Doug Mahugh writes: It’s been interesting to be a part of the ODF TC and learn about how an OASIS working group handles the maintenance work for an evolving standard. I’ve also been involved in INCITS V1, Ecma TC45, and more recently SC34 WG4, and each group has its own style, based on the governing rules, the personalities of the members and committee chairs, the nature of the work to be done, and other factors.
ODF 1.2 will be the next major deliverable from the ODF TC, and co-chairs Rob Weir (IBM) and Michael Brauer (Sun) have been leading discussions of various open proposals on the email reflector and in the weekly TC phone calls. Much progress has been made, and there are also many open issues remaining to be resolved.
One topic that has been debated extensively is the question of how to handle conformance in ODF 1.2. There is a new requirement in section 2.18 of the OASIS TC Process (http://www.oasis-open.org/committees/process.php#specQuality) which states:
A specification that is approved by the TC at the Public Review Draft, Committee Specification or OASIS Standard level must include a separate section, listing a set of numbered conformance clauses, to which any implementation of the specification must adhere in order to claim conformance to the specification (or any optional portion thereof).
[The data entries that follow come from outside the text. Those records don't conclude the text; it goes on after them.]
/-- A station with every frame begun defers nothing (R343). -/
theorem brmDefer_of_begun {p : Nat} {x : BX} (h : x.Begun p) : brmDefer p x = x := by
  have hcast : x.b.bcast.filter (fun f => decide (p < f.sentAt)) = none := by
    simpa [Option.filter_eq_none_iff] using h.bcast
  simp only [brmDefer, late_eq_nil h.nbr, sortBy, List.foldl_nil, hcast]

/-- A frame that contends again is put out again. -/
theorem brmAgain_out (f : BrmTx) (ack : Bool) (x : BX) : ∃ p : BrmFrame × Nat, (brmAgain f ack x).2.out = x.out ++ [.frame p.1 p.2] :=
  ⟨(_, _), rfl⟩

/-- A broadcast that has still to begin at the preamble goes out again (R343). -/
theorem brmDefer_out_of_bcast {p : Nat} {x : BX} {f : BrmTx} (hnbr : ∀ n < 65, ∀ f, (x.nb n).cur = some f → f.sentAt ≤ p)
    (hcast : x.b.bcast = some f) (hlate : p < f.sentAt) : ∃ q : BrmFrame × Nat, (brmDefer p x).out = x.out ++ [.frame q.1 q.2] := by
  have hwaits : x.b.bcast.filter (fun f => decide (p < f.sentAt)) = some f := by simp [hcast, hlate]
  simp only [brmDefer, late_eq_nil hnbr, sortBy, List.foldl_nil, hwaits]
  exact brmAgain_out f false x

/-! ### The header of a DATA frame -/

/-- The header of a DATA frame (Table 12.1): frame type and mode, tone map, length, unlocked mains, no reference, and its CRC. -/
def dataFch (ft tm plen : Nat) : List Byte :=
  let h := leBytes 1 ft ++ leBytes 1 tm ++ leBytes 2 plen ++ [0xFF, 0, 0]
  h ++ leBytes 1 (crc8 h)

theorem crcBit_lt {k : CrcKind} (r : Nat) (b : Bool) (h : k.poly < 2 ^ k.width) : crcBit k r b < 2 ^ k.width := by
  have hsh : r * 2 % 2 ^ k.width < 2 ^ k.width := Nat.mod_lt _ (Nat.two_pow_pos _)
  unfold crcBit
  dsimp only
  split
  · exact Nat.xor_lt_two_pow hsh h
  · exact hsh

/-- A CRC-8 has 8 bits. -/
theorem crc8_lt (bs : List Byte) : crc8 bs < 256 :=
  have hreg := List.foldlRecOn (motive := fun r => r < 2 ^ 8) (bs.flatMap (crcByteBits crc8Kind)) (crcBit crc8Kind) (by decide)
    (fun r _ b _ => crcBit_lt (k := crc8Kind) r b (by decide))
  Nat.xor_lt_two_pow hreg (by decide)

theorem dataFch_mode {ft : Nat} (tm plen : Nat) (h : ft < 256) : leAt (dataFch ft tm plen) 0 1 = ft := by
  simpa [dataFch, leBytes, leAt, leNat] using h

theorem dataFch_map (ft : Nat) {tm : Nat} (plen : Nat) (h : tm < 256) : leAt (dataFch ft tm plen) 1 1 = tm := by
  simpa [dataFch, leBytes, leAt, leNat] using h

theorem dataFch_length (ft tm : Nat) {plen : Nat} (h : plen < 65536) : leAt (dataFch ft tm plen) 2 2 = plen := by
  simp [dataFch, leBytes, leAt, leNat]
  omega

theorem dataFch_zcd (ft tm plen : Nat) : leAt (dataFch ft tm plen) 4 1 = 0xFF := rfl

theorem dataFch_ref (ft tm plen : Nat) : leAt (dataFch ft tm plen) 5 1 = 0 := rfl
The ODF TC has been discussing how the conformance clause of ODF might be modified for the 1.2 release to meet this requirement. This topic has been discussed in numerous weekly phone calls, and has become the most-discussed topic on the email reflector since I joined the ODF TC last year. There are currently over 200 emails on this topic in January and February of this year from 14 different TC members, including editor Patrick Durusau, well-known standards participants from South Africa (Bob Jolliffe), Brazil (Jomar Silva), Czech Republic (Jirka Kosek) and the US (Dennis Hamilton), ODF implementers (IBM, Sun, Microsoft, Novell, KOffice, Nokia, Adobe, Gnumeric), and others. Although the debate has been vigorous at times, it has all been conducted in a cooperative and respectful spirit of collaboration, and I’m sure I’m not the only person who has learned quite a bit from the discussion.
I’ll describe my perspective on the conformance debate in another post soon, but for today I just wanted to comment on the process we’re following, and how this debate is (hopefully) leading to consensus on this topic.
In December, Sun’s Michael Brauer (originator of the conformance proposal) revised his proposal to include one-level and two-level conformance alternatives. We then started discussing this in some detail in early January, as mentioned above.